А я думаю: я-то, положим, волновался и должен выздороветь, а как же Иван Павлыч? Он волноваться совсем не способен ни при каких обстоятельствах — почему он выздоровел?
Нефедов замолчал, потом поднял глаза, печально оглядел слушателей и тихо сказал:
— А через три месяца разбился Иван Павлыч, при мне разбился. Израсходовал заряды и вражеский самолет своей машиной ударил. Таранить это у нас называется.
Подъехали мы к тому месту, куда самолет упал. Иван Павлыч на ремнях висит, плечи подняты, лицо бледное.
Поманил он меня пальцем и тихо так:
«Вася, передай военному комиссару, тому, знаешь. Передай, — шепчет он, — нужен пулемет большой скорострельности. У «максима» очередь редкая. Нужно, чтобы…»
Губы у него шевелятся, а сказать дальше не может.
Стал я Ивана Павлыча из машины вытаскивать и не могу, что-то держит.
Посмотрел — а штурвал у него наполовину в грудь вонзился.
Крепкий был человек, на носилках мы его несли, а он все глаза открывал, губами такое движение делал, словно сказать хотел. Хотел, да где уж тут!..

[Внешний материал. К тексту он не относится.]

-- ==== Sys2Proof/Machine/Dispatch.lean ====
section
/-! DEFINITION. The meaning of every command, one arm for each. -/

namespace Sys2Proof.Machine

def exec (i : Instr) (s : State) : Host.Outcome State Fault Refusal :=
  match i with
  | .deviceReset reached flaws => Sys2Proof.Machine.execDeviceReset reached flaws s
  | .resetEnd => Sys2Proof.Machine.execResetEnd s
  | .startUpLoadCompletion => Sys2Proof.Machine.execStartUpLoadCompletion s
  | .submit p x => Sys2Proof.Machine.execSubmit p x s
  | .collect p x => Sys2Proof.Machine.execCollect p x s
  | .peek p x => Sys2Proof.Machine.execPeek p x s
  | .clear p x => Sys2Proof.Machine.execClear p x s
  | .unknownFrame p x => Sys2Proof.Machine.execUnknownFrame p x s
  | .responseProduced p => Sys2Proof.Machine.execResponseProduced p s
  | .unknownRequest p => Sys2Proof.Machine.execUnknownRequest p s
  | .openSession p => Sys2Proof.Machine.execOpenSession p s
  | .closeSession p => Sys2Proof.Machine.execCloseSession p s
  | .keepalive p => Sys2Proof.Machine.execKeepalive p s
  | .claim p => Sys2Proof.Machine.execClaim p s
  | .set p => Sys2Proof.Machine.execSet p s
  | .setIf p => Sys2Proof.Machine.execSetIf p s
  | .renew p => Sys2Proof.Machine.execRenew p s
  | .release p => Sys2Proof.Machine.execRelease p s
  | .transfer p => Sys2Proof.Machine.execTransfer p s
  | .revoke p => Sys2Proof.Machine.execRevoke p s
  | .fetch p => Sys2Proof.Machine.execFetch p s
  | .queryClaim p => Sys2Proof.Machine.execQueryClaim p s
  | .queryChannel p => Sys2Proof.Machine.execQueryChannel p s
  | .queryDevice p reads => Sys2Proof.Machine.execQueryDevice p s reads
  | .clearFault p => Sys2Proof.Machine.execClearFault p s
  | .resume p => Sys2Proof.Machine.execResume p s
  | .profileRead p => Sys2Proof.Machine.execProfileRead p s
  | .profileStage p => Sys2Proof.Machine.execProfileStage p s
  | .profileCommit p => Sys2Proof.Machine.execProfileCommit p s
  | .profileDiscard p => Sys2Proof.Machine.execProfileDiscard p s
  | .commitCompletion flaws order => Sys2Proof.Machine.execCommitCompletion flaws order s
  | .windowEnd => Sys2Proof.Machine.execWindowEnd s
  | .tick takers => Sys2Proof.Machine.execTick takers s
  | .leaseExpiry => Sys2Proof.Machine.execLeaseExpiry s
  | .sessionLapse => Sys2Proof.Machine.execSessionLapse s
  | .lapsedEntry => Sys2Proof.Machine.execLapsedEntry s
  | .conversionCompletion input => Sys2Proof.Machine.execConversionCompletion input s
  | .channelFault c => Sys2Proof.Machine.execChannelFault c s
  | .faultNotice c => Sys2Proof.Machine.execFaultNotice c s
  | .topReport c => Sys2Proof.Machine.execTopReport c s
  | .valueReport c => Sys2Proof.Machine.execValueReport c s
  | .quiescenFall => Sys2Proof.Machine.execQuiescenFall s
  | .quiescenRise => Sys2Proof.Machine.execQuiescenRise s
  | .refclkEdge => Sys2Proof.Machine.execRefclkEdge s

end Sys2Proof.Machine
end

Мерно жужжало динамо, голубым пронзительным светом горели лампы, глухо топал дизель.
Но долго еще после рассказа Нефедова все сидели молча, в каком-то странном оцепенении.
Первым поднялся Блажкин. Вынув гребенку, он сердито дунул в нее и, пряча обратно в карман, произнес:
— Таким людям во веки веков жить надо. Их смерть не имеет права касаться! — И, громко стуча каблуками, пошел к машинам.
Из Мытищ в Лосиноостровскую дорога шла вниз, под уклон. Возвращаясь с работы, Борис всегда ходил домой пешком.
Деревья с обтрепанными осенними листьями стояли черными изваяниями. Луна стеклянно мерцала. С крылатым шорохом пролетал ветер. Борис жадно вдыхал настоянный на горьких и чистых запахах воздух.
Иногда он останавливался и подолгу смотрел на небо, глубокое, бездонное.
Что хотел сказать Иван Павлыч? Какую тайну познал он в то мгновение, когда его самолет с хрустом вонзился в машину противника?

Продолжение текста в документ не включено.